Saved entries:
▽

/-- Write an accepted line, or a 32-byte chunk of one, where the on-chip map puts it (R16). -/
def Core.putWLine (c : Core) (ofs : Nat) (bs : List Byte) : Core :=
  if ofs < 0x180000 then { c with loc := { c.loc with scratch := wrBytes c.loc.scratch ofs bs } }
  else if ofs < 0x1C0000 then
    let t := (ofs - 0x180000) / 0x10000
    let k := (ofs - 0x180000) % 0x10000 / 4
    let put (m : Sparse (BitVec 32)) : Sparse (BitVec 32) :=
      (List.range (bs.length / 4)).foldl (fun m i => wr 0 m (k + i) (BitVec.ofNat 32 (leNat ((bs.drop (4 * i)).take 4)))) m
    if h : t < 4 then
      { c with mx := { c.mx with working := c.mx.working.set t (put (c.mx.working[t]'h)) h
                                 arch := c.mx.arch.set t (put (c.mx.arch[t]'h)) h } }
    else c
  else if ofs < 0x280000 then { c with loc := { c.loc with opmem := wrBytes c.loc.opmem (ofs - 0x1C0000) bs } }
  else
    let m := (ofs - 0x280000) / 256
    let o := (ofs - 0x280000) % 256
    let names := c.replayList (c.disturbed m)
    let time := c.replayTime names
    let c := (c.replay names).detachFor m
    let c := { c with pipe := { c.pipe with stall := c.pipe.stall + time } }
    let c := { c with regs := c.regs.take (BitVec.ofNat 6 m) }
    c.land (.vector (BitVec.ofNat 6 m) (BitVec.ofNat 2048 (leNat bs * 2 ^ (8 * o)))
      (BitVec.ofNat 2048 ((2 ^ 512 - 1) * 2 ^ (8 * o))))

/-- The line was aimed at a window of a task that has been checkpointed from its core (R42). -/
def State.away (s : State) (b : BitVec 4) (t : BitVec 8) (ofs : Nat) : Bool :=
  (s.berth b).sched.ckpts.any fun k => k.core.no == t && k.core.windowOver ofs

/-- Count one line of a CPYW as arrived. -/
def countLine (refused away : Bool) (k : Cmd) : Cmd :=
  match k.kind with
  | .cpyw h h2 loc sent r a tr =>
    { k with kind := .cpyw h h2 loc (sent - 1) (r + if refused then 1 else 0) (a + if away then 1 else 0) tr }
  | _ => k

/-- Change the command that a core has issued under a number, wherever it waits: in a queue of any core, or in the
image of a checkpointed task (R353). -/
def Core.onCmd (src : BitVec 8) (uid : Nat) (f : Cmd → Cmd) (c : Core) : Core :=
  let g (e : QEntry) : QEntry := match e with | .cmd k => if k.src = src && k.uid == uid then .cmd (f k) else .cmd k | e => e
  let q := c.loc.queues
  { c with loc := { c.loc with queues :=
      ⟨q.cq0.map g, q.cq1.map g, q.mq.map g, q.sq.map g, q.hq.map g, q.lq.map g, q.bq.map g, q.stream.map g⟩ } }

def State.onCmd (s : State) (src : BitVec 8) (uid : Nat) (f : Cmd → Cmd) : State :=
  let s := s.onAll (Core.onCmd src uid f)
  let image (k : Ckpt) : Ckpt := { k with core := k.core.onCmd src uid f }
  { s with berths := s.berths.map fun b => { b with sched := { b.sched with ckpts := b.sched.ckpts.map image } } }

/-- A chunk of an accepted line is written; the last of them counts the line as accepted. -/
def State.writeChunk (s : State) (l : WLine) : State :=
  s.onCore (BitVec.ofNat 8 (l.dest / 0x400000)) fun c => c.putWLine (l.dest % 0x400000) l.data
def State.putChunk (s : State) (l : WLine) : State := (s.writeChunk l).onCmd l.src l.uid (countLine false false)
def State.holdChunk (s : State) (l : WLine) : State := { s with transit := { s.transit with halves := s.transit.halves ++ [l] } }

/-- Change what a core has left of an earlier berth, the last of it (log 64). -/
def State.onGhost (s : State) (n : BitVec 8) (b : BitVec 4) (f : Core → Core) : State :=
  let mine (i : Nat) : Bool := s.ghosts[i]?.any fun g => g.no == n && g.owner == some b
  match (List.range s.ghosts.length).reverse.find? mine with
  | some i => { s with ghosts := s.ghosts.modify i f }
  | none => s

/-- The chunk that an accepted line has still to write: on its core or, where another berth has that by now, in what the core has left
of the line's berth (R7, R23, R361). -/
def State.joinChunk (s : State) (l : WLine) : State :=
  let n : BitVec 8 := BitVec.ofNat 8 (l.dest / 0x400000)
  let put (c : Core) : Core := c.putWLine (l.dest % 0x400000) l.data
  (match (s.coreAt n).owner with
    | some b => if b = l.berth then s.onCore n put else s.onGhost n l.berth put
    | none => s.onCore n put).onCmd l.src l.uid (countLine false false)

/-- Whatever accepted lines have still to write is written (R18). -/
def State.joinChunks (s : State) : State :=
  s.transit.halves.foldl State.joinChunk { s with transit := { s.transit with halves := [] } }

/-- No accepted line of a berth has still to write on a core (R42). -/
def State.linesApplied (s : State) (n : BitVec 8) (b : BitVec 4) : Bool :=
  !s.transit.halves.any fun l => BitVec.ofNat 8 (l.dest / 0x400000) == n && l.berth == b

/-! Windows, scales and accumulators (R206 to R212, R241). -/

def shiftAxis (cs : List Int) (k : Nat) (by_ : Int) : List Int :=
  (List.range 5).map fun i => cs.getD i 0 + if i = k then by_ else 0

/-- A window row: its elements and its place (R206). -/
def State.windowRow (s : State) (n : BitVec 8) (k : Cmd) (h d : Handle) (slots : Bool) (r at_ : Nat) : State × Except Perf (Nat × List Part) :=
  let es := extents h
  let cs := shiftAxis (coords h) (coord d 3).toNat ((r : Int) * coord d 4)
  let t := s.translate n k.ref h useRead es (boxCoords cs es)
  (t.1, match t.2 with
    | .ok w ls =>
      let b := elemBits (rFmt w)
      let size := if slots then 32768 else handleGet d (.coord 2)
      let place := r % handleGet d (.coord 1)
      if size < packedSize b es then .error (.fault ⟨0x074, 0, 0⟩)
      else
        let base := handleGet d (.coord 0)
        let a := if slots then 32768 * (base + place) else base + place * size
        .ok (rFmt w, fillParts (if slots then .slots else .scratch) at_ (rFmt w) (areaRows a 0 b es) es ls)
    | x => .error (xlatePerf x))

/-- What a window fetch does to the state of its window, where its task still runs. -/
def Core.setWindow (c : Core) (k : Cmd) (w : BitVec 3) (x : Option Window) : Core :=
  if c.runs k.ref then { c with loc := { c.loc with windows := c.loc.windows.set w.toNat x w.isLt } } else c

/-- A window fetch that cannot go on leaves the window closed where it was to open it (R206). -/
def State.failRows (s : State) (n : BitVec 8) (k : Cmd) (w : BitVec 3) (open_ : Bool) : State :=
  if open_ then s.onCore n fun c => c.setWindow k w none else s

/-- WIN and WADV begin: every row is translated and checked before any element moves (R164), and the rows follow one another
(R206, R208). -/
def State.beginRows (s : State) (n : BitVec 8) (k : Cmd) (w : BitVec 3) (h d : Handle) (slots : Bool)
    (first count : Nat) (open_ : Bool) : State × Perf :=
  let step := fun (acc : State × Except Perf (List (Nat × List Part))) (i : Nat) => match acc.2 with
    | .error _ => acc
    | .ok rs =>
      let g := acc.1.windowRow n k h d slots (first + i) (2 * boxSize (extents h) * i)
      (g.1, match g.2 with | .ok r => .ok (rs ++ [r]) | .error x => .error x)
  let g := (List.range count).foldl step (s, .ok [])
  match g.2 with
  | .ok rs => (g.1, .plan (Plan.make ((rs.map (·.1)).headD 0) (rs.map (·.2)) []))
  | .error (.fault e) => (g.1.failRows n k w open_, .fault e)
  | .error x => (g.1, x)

△

▸ EXERCISE PROMPT:
Report how many lines in these entries contain "place". Answer with the number only.

▸ EXPECTED ANSWER:
3